Anyway good luck on your next attempt. I definitely sympathize.


----------



## DynaMechEng (Jan 24, 2011)

I passed on the first try (Oct 2010 - MD depth). I got my MSME in 2008 and BSME in 2004, so the material might have been a little fresher for me. I spent about 300 hours studying (10 hours a week mid-July to mid-August, 20 hours a week mid-August to mid-September, and 40 hours a week mid-September to mid-October).

I'm a big believer in doing everything you can to simulate test conditions. Sure, you can't replicate it entirely, but do it as best as you can. It's not enough to be able to do the problems, you have to be able to do them in six minutes each (average) and keep your stamina up through 40 problems. I think a lot of people make the mistake of just studying, instead of studying for the test.

I probably worked those SMS problems 8-10 times each. Each time I worked them, if I didn't initially get it right, I kept working it until I did (and this I counted as working it 1 time). Even when I got to the point that I knew it inside and out, I kept working them.

If you're taking MD, I only recommend working the breadth problems for SMS Refrig/HVAC and SMS Thermal/Fluids. If you haven't done so already, buy the NCEES practice exam.

Hope that helps and good luck on your next attempt!


----------



## HerrKaLeun (Jan 24, 2011)

JHood said:


> I am considering getting a copy of the NCEES sample exam and possibly the PPI sample exam although if the PPI questions are on the same difficulty level as the MERM practice problems, I would put more emphasis on the NCEES problems. If I can manage to get a schedule/plan set up to start in February, I should have more than enough time to take the sample exams. Right now, I am trying to prioritize what books/problems/sample-exams/etc to study and how long to study. I am familiar with where everything is in shigleys and have tabbed what I found important, but haven't tried any problems just because I was running out of time leading up to the exam. I had to use shigleys for a senior level undergrad class and was assigned HW, however that was back in 2004. I could foresee trying some problems as I reread through shigleys again.

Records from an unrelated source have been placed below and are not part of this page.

/-! `State.onLanes`. -/

@[simp] theorem State.onLanes_clk (s : State) (k : Nat) (ls : List Nat) (f : Lane → Lane) : (s.onLanes k ls f).clk = s.clk := rfl
@[simp] theorem State.onLanes_work (s : State) (k : Nat) (ls : List Nat) (f : Lane → Lane) : (s.onLanes k ls f).work = s.work := rfl
@[simp] theorem State.onLanes_mem (s : State) (k : Nat) (ls : List Nat) (f : Lane → Lane) : (s.onLanes k ls f).mem = s.mem := rfl
@[simp] theorem State.onLanes_cfg (s : State) (k : Nat) (ls : List Nat) (f : Lane → Lane) : (s.onLanes k ls f).cfg = s.cfg := rfl
@[simp] theorem State.onLanes_agenda (s : State) (k : Nat) (ls : List Nat) (f : Lane → Lane) : (s.onLanes k ls f).agenda = s.agenda := rfl
@[simp] theorem State.onLanes_counts (s : State) (k : Nat) (ls : List Nat) (f : Lane → Lane) : (s.onLanes k ls f).counts = s.counts := rfl
@[simp] theorem State.onLanes_eng (s : State) (k : Nat) (ls : List Nat) (f : Lane → Lane) : (s.onLanes k ls f).eng = s.eng := rfl
@[simp] theorem State.onLanes_host (s : State) (k : Nat) (ls : List Nat) (f : Lane → Lane) : (s.onLanes k ls f).host = s.host := rfl
@[simp] theorem State.onLanes_fab (s : State) (k : Nat) (ls : List Nat) (f : Lane → Lane) : (s.onLanes k ls f).fab = s.fab := rfl
@[simp] theorem State.onLanes_dist (s : State) (k : Nat) (ls : List Nat) (f : Lane → Lane) : (s.onLanes k ls f).dist = s.dist := rfl
@[simp] theorem State.onLanes_ctl (s : State) (k : Nat) (ls : List Nat) (f : Lane → Lane) : (s.onLanes k ls f).ctl = s.ctl := rfl
@[simp] theorem State.onLanes_dram (s : State) (k : Nat) (ls : List Nat) (f : Lane → Lane) : (s.onLanes k ls f).dram = s.dram := rfl
@[simp] theorem State.onLanes_links (s : State) (k : Nat) (ls : List Nat) (f : Lane → Lane) : (s.onLanes k ls f).links = s.links := rfl
@[simp] theorem State.onLanes_att (s : State) (k : Nat) (ls : List Nat) (f : Lane → Lane) : (s.onLanes k ls f).att = s.att := rfl
@[simp] theorem State.onLanes_faults (s : State) (k : Nat) (ls : List Nat) (f : Lane → Lane) : (s.onLanes k ls f).faults = s.faults := rfl
@[simp] theorem State.onLanes_focus (s : State) (k : Nat) (ls : List Nat) (f : Lane → Lane) : (s.onLanes k ls f).focus = s.focus := rfl
@[simp] theorem State.onLanes_chosen (s : State) (k : Nat) (ls : List Nat) (f : Lane → Lane) : (s.onLanes k ls f).chosen = s.chosen := rfl
@[simp] theorem State.onLanes_fresh (s : State) (k : Nat) (ls : List Nat) (f : Lane → Lane) : (s.onLanes k ls f).fresh = s.fresh := rfl
@[simp] theorem State.onLanes_thr_regs (s : State) (k : Nat) (ls : List Nat) (f : Lane → Lane) : (s.onLanes k ls f).thr.regs = s.thr.regs := rfl
@[simp] theorem State.onLanes_thr_slots (s : State) (k : Nat) (ls : List Nat) (f : Lane → Lane) : (s.onLanes k ls f).thr.slots = s.thr.slots := rfl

I'm selling an NCEES 2008 but here is some free advice: to me MD and HVAC are two completely different things. I did HVAC, but really sucked at MD. I understand the connection between HVAC and T/F. What I'm trying to say is, you should really decide on what discipline you want to do. This may depend on your daily work, or the things that you like better. I myself just like HVAC and have an easy time understanding it. but MD, it would be torture and i likely would fail despite studying a lot. Did you see on the scoring evaluation if you did much better in MD than in HVAC?

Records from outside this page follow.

/-- A port that fails is down; the others stay as they are. -/
theorem failPort_up (s : State) (q : Nat) : ((failPort s q).portAt q).up = false ∧ ∀ k, k ≠ q → ((failPort s q).portAt k).up = (s.portAt k).up := by
  obtain ⟨u, hu, hdown, hrest⟩ : ∃ u, SamePortsUp u (failPort s q) ∧ (u.portAt q).up = false ∧ ∀ k, k ≠ q → (u.portAt k).up = (s.portAt k).up := by
    refine ⟨_, (SamePortsUp.foldl .reroute ..).trans ((SamePortsUp.foldl (fun s f => .resendFlit s q f) ..).trans (.pump _)), ?_, fun k hk => ?_⟩
    · rw [portAt_onPort_self]
    · rw [portAt_onPort_ne _ _ hk]
      rfl
  exact ⟨(hu.up q).trans hdown, fun k hk => (hu.up k).trans (hrest k hk)⟩

theorem mapPort_takesOut {s : State} {q : Nat} (h : (s.portAt q).out = false) :
    ReplacementAsked (mapPort s q) ∧ ((mapPort s q).portAt q).out = true ∧ ((mapPort s q).portAt q).up = false ∧
      ∀ k, k ≠ q → ((mapPort s q).portAt k).up = (s.portAt k).up := by
  obtain ⟨u, he, hdown, hrest⟩ : ∃ u : State, mapPort s q = mapDone (u.onPort q fun p => { p with out := true }) ∧ (u.portAt q).up = false ∧
      ∀ k, k ≠ q → (u.portAt k).up = (s.portAt k).up := by
    unfold mapPort
    rw [h, if_neg Bool.false_ne_true]
    cases hup : (s.portAt q).up with
    | false => exact ⟨s, rfl, hup, fun _ _ => rfl⟩
    | true => exact ⟨failPort s q, rfl, failPort_up s q⟩
  have hself : ((u.onPort q fun p => { p with out := true }).portAt q) = { u.portAt q with out := true } := portAt_onPort_self ..
  rw [he]
  refine ⟨mapDone_asks _, congrArg (·.out) hself, (congrArg (·.up) hself).trans hdown, fun k hk => ?_⟩
  exact (congrArg (·.up) (portAt_onPort_ne u _ hk)).trans (hrest k hk)

theorem mapOutStolilPort_takesOut (port : Nat) : Happens (.mapOutStolilPort port)
    (fun s => port < 15 ∧ s.mapStatus ≠ 0 ∧ (s.portAt port).out = false)
    (fun s t => ReplacementAsked t ∧ (t.portAt port).out = true ∧ (t.portAt port).up = false ∧
      ∀ q, q ≠ port → (t.portAt q).up = (s.portAt q).up) :=
  fun s ⟨hp, hf, hout⟩ => ⟨_, exec_mapOutStolilPort hp hf, mapPort_takesOut (s := mapAsked s 6 port) hout⟩

/-- Settles O50, event by event. -/
theorem mapOutEvents : Obligations.MapOutEvents := by
  intro die pa core stack pc link port failed
  exact ⟨homeTimeout_declares die pa, homeTimeout_again die pa, homeTimeout_idle die pa,
    mapOutCore_takesOut core, mapOutCore_refused core, mapOutCore_out core, mapOut_idle fun _ => rfl,
    mapOutCDie_takesOut die, mapOutCDie_refused die, mapOut_idle fun _ => rfl,
    mapOutStack_takesOut stack, mapOutStack_refused stack, mapOut_idle fun _ => rfl,
    mapOutPseudoChannel_copies pc, mapOutPseudoChannel_refused pc, mapOut_idle fun _ => rfl,
    pseudoChannelDropCopyEnd_drops pc failed, pseudoChannelDropCopyEnd_idle pc failed,
    mapOutDieLink_takesOut link, mapOutDieLink_refused link, mapOut_idle fun _ => rfl,
    mapOutStolilPort_takesOut port, mapOut_idle fun _ => rfl⟩

end Sys2Proof.Machine
end

section
/-! The poison of the sectors that a home slice holds (R114, R122, R123). -/

namespace Sys2Proof.Machine

/-- What a slice holds of a line: nothing when the line is absent. -/
def State.l2Line (s : State) (line : Nat) : L2Line := (s.mem.l2.find line).getD L2Line.empty

theorem homeByte_eq (s : State) (a : Nat) : s.homeByte a =
    if (s.l2Line (lineOf a)).have'.getLsbD (a % 128 / 32) then (s.l2Line (lineOf a)).data.getD (a % 128) 0 else s.mem.hbm.read a := by
  unfold State.homeByte State.l2Line
  cases s.mem.l2.find (lineOf a) with
  | none => simp [L2Line.empty]
  | some l => rfl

Second, unless you have too much time, don't focus too much on MERM. Obviously you need to know and tab it well. but the PPI 500 practice problems (they are harder), the PPI sample test and SMS and NCEES sample exam are better to prepare. I heard the MD SMS was really bad. I only can speak of the HVAC SMS, and found them good. If you really run out of problems, you can solve the MERM ones. You also should know all the other reference material. for MD I assume there is more than Shigley. You likely need the ASHRAE books for am. And there may be more MD books, If MD is your thing.

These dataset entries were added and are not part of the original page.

-- ==== Sys2Proof/Config.lean ====
section
/-! DEFINITION. What the spec leaves open: free values, constants with no body.  Nothing in Lean can evaluate one or
prove a value of it, so a statement that holds of the model holds whatever the value is. -/

namespace Sys2Proof

/-- A free value, drawn with the counter `State.freeCtr` (log entry 2). -/
opaque Config.freeValue : Nat → Nat

/-- The coefficients of the factory ROM sets 0 to 5 of the sigma-delta chains, by set and tap, Q1.23 (R446, R447): R447 gives what the
sets do, and no rule gives their values (log entry 50). -/
opaque Config.firRom : Nat → Nat → BitVec 24

/-- The group delay of the sets 6 and 7, tenths of an input sample; R448 states none. -/
opaque Config.emptySetDelay : Nat

/-- Core address of the 4 KiB exchange area of shared SRAM (R72), which no rule gives. -/
opaque Config.exchangeBase : Nat

/-- Core address at which the cycle cores read the staging buffer (R59), which no rule gives. -/
opaque Config.stagingBase : Nat

/-! ### Binary64 results of an engine whose rounding the spec does not fix (log entry 5)

Results and operands are binary64 codes.  R186 gives each operation's rounding, and no rule gives the order of the
operations inside a sum of products in the lanes, or which of them are fused. -/

/-- A sum of products. -/
opaque Config.dot : List (Nat × Nat) → BitVec 64

/-- The sign a Householder reflection gives the diagonal (R175), from its column; true: negative. -/
opaque Config.reflectNeg : List Nat → Bool

/-- The factor U, row by row, that the image of a KF-QR structure holds: s, r and the image's bytes. -/
opaque Config.imageFactor : Nat → Nat → List Byte → List (BitVec 64)

/-- The sum of squared whitened residuals of a KF-QR job (R168), from its rows and the factor. -/
opaque Config.kfResidual : Nat → List (List Nat) → List Nat → BitVec 64

/-- The byte at which an array lies in the image of a structure (R156 gives the total, R158 the kinds of array, no rule
their places): TYPE, n, m, nnzA, nnzP, and the array: 0 to 8 as R161 codes them with z at 8, 16 and 17 the column pointers
and row indices of P, 18 and 19 those of A (log entry 6). -/
opaque Config.imageOffset : Nat → Nat → Nat → Nat → Nat → Nat → Nat

/-- A lane register of an engine (R152) after a job has used it: the draw, lane, register. -/
opaque Config.laneReg : Nat → Nat → Nat → BitVec 64

/-- A byte of the scratch area of an engine (R152) after a job has used it: the draw, offset. -/
opaque Config.scratch : Nat → Nat → Byte

/-- The place in shared SRAM of a result of a unit of the device, which no rule gives.  Plan slot, SEQ. -/
opaque Config.resultAddr : Nat → Nat → Nat

/-- Where the two buffers of the state record lie in shared SRAM (R150), which no rule gives. -/
opaque Config.stateRecordAt : Bool → Nat

/-- Where the host interface's area begins (R474): true for its 8 MiB of DDR, false for its 256 KiB of shared SRAM. -/
opaque Config.hostBase : Bool → Nat

/-- The place that the host interface gives a payload or a result in its area (R474): the draw. -/
opaque Config.hostArea : Nat → Nat

/-- Whether the host has configured AER to report a host read that failed after its retry (R481). -/
opaque Config.aerReports : Bool

/-- What the host has written to the endpoint's Device Control register (R460): the code of Max Payload Size, that of Max Read Request
Size, and whether relaxed ordering is enabled (log entry 29). -/
opaque Config.pcieControl : Nat × Nat × Bool

/-- Where an address that an Ethernet ring base or BUF gives lies: true for DDR and false for shared SRAM, and the offset there (R364 to
R366); the spec gives no map of the fabric's addresses (log entry 48). -/
opaque Config.fabricMap : Nat → Bool × Nat

/-! ### The fusion unit (log entry 7)

The spec names what each of these is computed from and to, and no rule gives the arithmetic to the last bit.  States are
lists of binary64 codes: position, velocity, heading roll pitch, rates, three each. -/

/-- The integration scheme of the strapdown propagation (R126): state, the corrected increments (angle in the body frame,
velocity in the earth frame, duration, seven codes each), lever arm of the unit, from, to. -/
opaque Config.strapdown : List Nat → List (List Nat) → List Nat → Nat → Nat → List (BitVec 64)

/-- The partial derivative of a measurement row by an element of the error state that no rule gives: that of the attitude
error.  Record, Reticle source entry, state, row, element (R129). -/
opaque Config.rowPartial : List Byte → List Byte → List Nat → Nat → Nat → BitVec 64

/-- The standard deviation of a position row of a sensor whose record gives range and angle deviations (R113, R121), from
what the record gives. -/
opaque Config.axisSigma : List Nat → BitVec 64

/-- The first nominal state (R147): heading records with their Reticle entries, position record and its entry, datum. -/
opaque Config.fusInit : List (List Byte × List Byte) → List Byte → List Byte → List Word → List (BitVec 64)

/-- The first relative offset N, E of an optical reference (R147), whose returns are not assigned yet: scan, Reticle entry,
state. -/
opaque Config.relOffset : List Byte → List Byte → List Nat → BitVec 64 × BitVec 64

/-- An element of Φ⁻¹ for the next base cycle (R173 to R175): state, row and column from 0. -/
opaque Config.kfPhi : List Nat → Nat → Nat → BitVec 64

/-- The process noise variance of an element of the error state over a base cycle: state, element. -/
opaque Config.kfNoise : List Nat → Nat → BitVec 64

/-- What a KF-QR structure image holds after its header when the filter starts. -/
opaque Config.kfPrior : List Byte

/-- n of the difference of two classes (R137) of which one has no single pair of N, E rows, from their rows with innovation
and variance. -/
opaque Config.pairN : List (List Nat × Nat × Nat) → List (List Nat × Nat × Nat) → BitVec 64

/-- The covariance NN, NE, EE of an optical return's point (R143): return, Reticle entry, state. -/
opaque Config.returnCov : List Word → List Byte → List Nat → List (BitVec 64)

/-- The predicted position and covariance of a track in the next cycle (R143): N, E, NN, NE, EE. -/
opaque Config.trackPredict : List Nat → List (BitVec 64)

/-- A track's position and covariance after it was assigned a return: prediction, return. -/
opaque Config.trackMove : List Nat → List Nat → List (BitVec 64)

/-- Phases, rounds per phase and first ε of the assignment job. -/
opaque Config.lapShape : Nat × Nat × Nat

/-! ### The control engine and Ephemeris (log entry 8)

The rules give formulas over real numbers; a formula of + − × ÷ and √ is computed in binary64, and what no such formula
gives is one of these. -/

/-- Sine. -/
opaque Config.sin : Nat → BitVec 64

/-- Cosine. -/
opaque Config.cos : Nat → BitVec 64

/-- Tangent. -/
opaque Config.tan : Nat → BitVec 64

/-- The direction of a vector (y, x), in (−π, π]. -/
opaque Config.atan2 : Nat → Nat → BitVec 64

/-- Exponential and natural logarithm. -/
opaque Config.exp : Nat → BitVec 64

/-- Natural logarithm. -/
opaque Config.ln : Nat → BitVec 64

/-- One step of the first-order low-pass of R209: state, input, step, time constant. -/
opaque Config.lowPass : Nat → Nat → Nat → Nat → BitVec 64

/-! ### Xonlink (log entry 9) -/

/-- The MAC address of a Xonlink port; no rule gives it. -/
opaque Config.xlMac : Nat → BitVec 48

/-- PRODUCT, HW_REV and FW_REV of the READ_ID reply (R331). -/
opaque Config.stationIds : BitVec 16 × BitVec 16 × BitVec 16

/-! ### The mirror link (log entry 11) -/

/-- The MAC address of the partner port that a mirror port sends to; no rule says how the port knows it. -/
opaque Config.partnerMac : Nat → BitVec 48

/-! ### Boot and the life cycle (log entry 10) -/

/-- The vendor key in boot ROM. -/
opaque Config.vendorKey : List Byte

/-- A field of a section whose layout no rule gives (R514): section type, field, the section's bytes.  SYSTEM (1): 0 ROLE,
1 GRP_SIZE, 2 DIAG, 3 PRESET, 4 riser-follow, 5 EDS_IN, 6 legacy parser, 7 START_DEFAULT, 8 GRID_WAIT, 9 fusion, 10 control
engine, 11 Ephemeris, 12 fallbacks, 13 Orrery, 14 flush, 15 and 16 mirror ports, 17 PLATE_SEALED, 18 and
19 PCIe subsystem vendor and device ID.  CYCLE (2): 0 T_base in ms,
1 T_fast coded as CDR_PERIOD.FAST, 2 SLOW_MULT, 3 to 8 the boundaries, 9 FAST_BUDGET in units of 10 µs, 10 OVR_LIMIT, 11
FAST_OVR_LIMIT.  ETHERNET (3): 2p MODE and 2p + 1 AN_EN of port p; 8 + 4k the words of filter entry k: EN, PORTS, UDP, ADDR.
REGIONS (12): 0 and 1 offset and length of the log, 2 and 3 of the Plate area.  STATION (13): 0 segment, 1 station number. -/
opaque Config.sectField : Nat → Nat → List Byte → Nat

/-- The pairs of a section whose layout no rule gives (R514): the DDR ranges of REGIONS (12, 0), the safe-state staging
words (13, 0) and discrete levels (13, 1) of STATION. -/
opaque Config.sectPairs : Nat → Nat → List Byte → List (Nat × Nat)

/-- A field of a firmware image's header whose place no rule gives (R506): 0 TYPE, 1 LENGTH, 2 FORMAT. -/
opaque Config.fwField : Nat → List Byte → Nat

/-- What stands for the CRC's own bytes where the CRC-32C of a whole firmware image is computed, which holds it; no rule says how
that field counts (R506). -/
opaque Config.fwOwn : List Byte

/-- BOOT_LC_NONCE of a device start: a random value (R523). -/
opaque Config.nonce : Nat → BitVec 32

/-- Which of the fuses to be blown read blown when the verify fails (R522): free counter. -/
opaque Config.fuseBits : Nat → Nat

/-- A key digest as it reads when the verify fails: free counter, slot. -/
opaque Config.fuseDigest : Nat → Nat → List Byte

/-- The same of the second fuse of each life-cycle pair (R520): free counter. -/
opaque Config.fuseMates : Nat → Nat

/-! ### The debug module (log entry 26) -/

/-- How many data registers there are, above the two that a 64-bit access needs. -/
opaque Config.dmDataCount : Nat

/-- hartinfo of a hart. -/
opaque Config.hartInfo : Nat → BitVec 32

/-- Does Access Register reach a register of a hart that is no general register: hart, regno? -/
opaque Config.dmSupports : Nat → Nat → Bool

/-- What a register of a halted core holds: free counter. -/
opaque Config.hartReg : Nat → BitVec 64

/-! ### Plate capture (log entry 12) -/

/-- Where the structure in a slot of an engine begins in its structure area, which no rule says: engine, slot. -/
opaque Config.structAt : Nat → Nat → Nat

/-- A byte of a Plate block whose source the model does not hold (R501): free counter, block, offset. -/
opaque Config.plateByte : Nat → Nat → Nat → Byte

/-- SOURCE_ADDR of a Plate block; no rule gives it: TYPE, quadrant. -/
opaque Config.plateSource : Nat → Nat → BitVec 64

end Sys2Proof
end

In your situation it was a good idea to take time out and don't take the test in April. Now is a good time to re-focus and ease into the matter. I guess by now you have a good idea how the real test is, thsi shoudl help studying.


----------



## navyasw02 (Jan 24, 2011)

JHood said:


> I am considering getting a copy of the NCEES sample exam and possibly the PPI sample exam although if the PPI questions are on the same difficulty level as the MERM practice problems, I would put more emphasis on the NCEES problems. If I can manage to get a schedule/plan set up to start in February, I should have more than enough time to take the sample exams. Right now, I am trying to prioritize what books/problems/sample-exams/etc to study and how long to study. I am familiar with where everything is in shigleys and have tabbed what I found important, but haven't tried any problems just because I was running out of time leading up to the exam. I had to use shigleys for a senior level undergrad class and was assigned HW, however that was back in 2004. I could foresee trying some problems as I reread through shigleys again.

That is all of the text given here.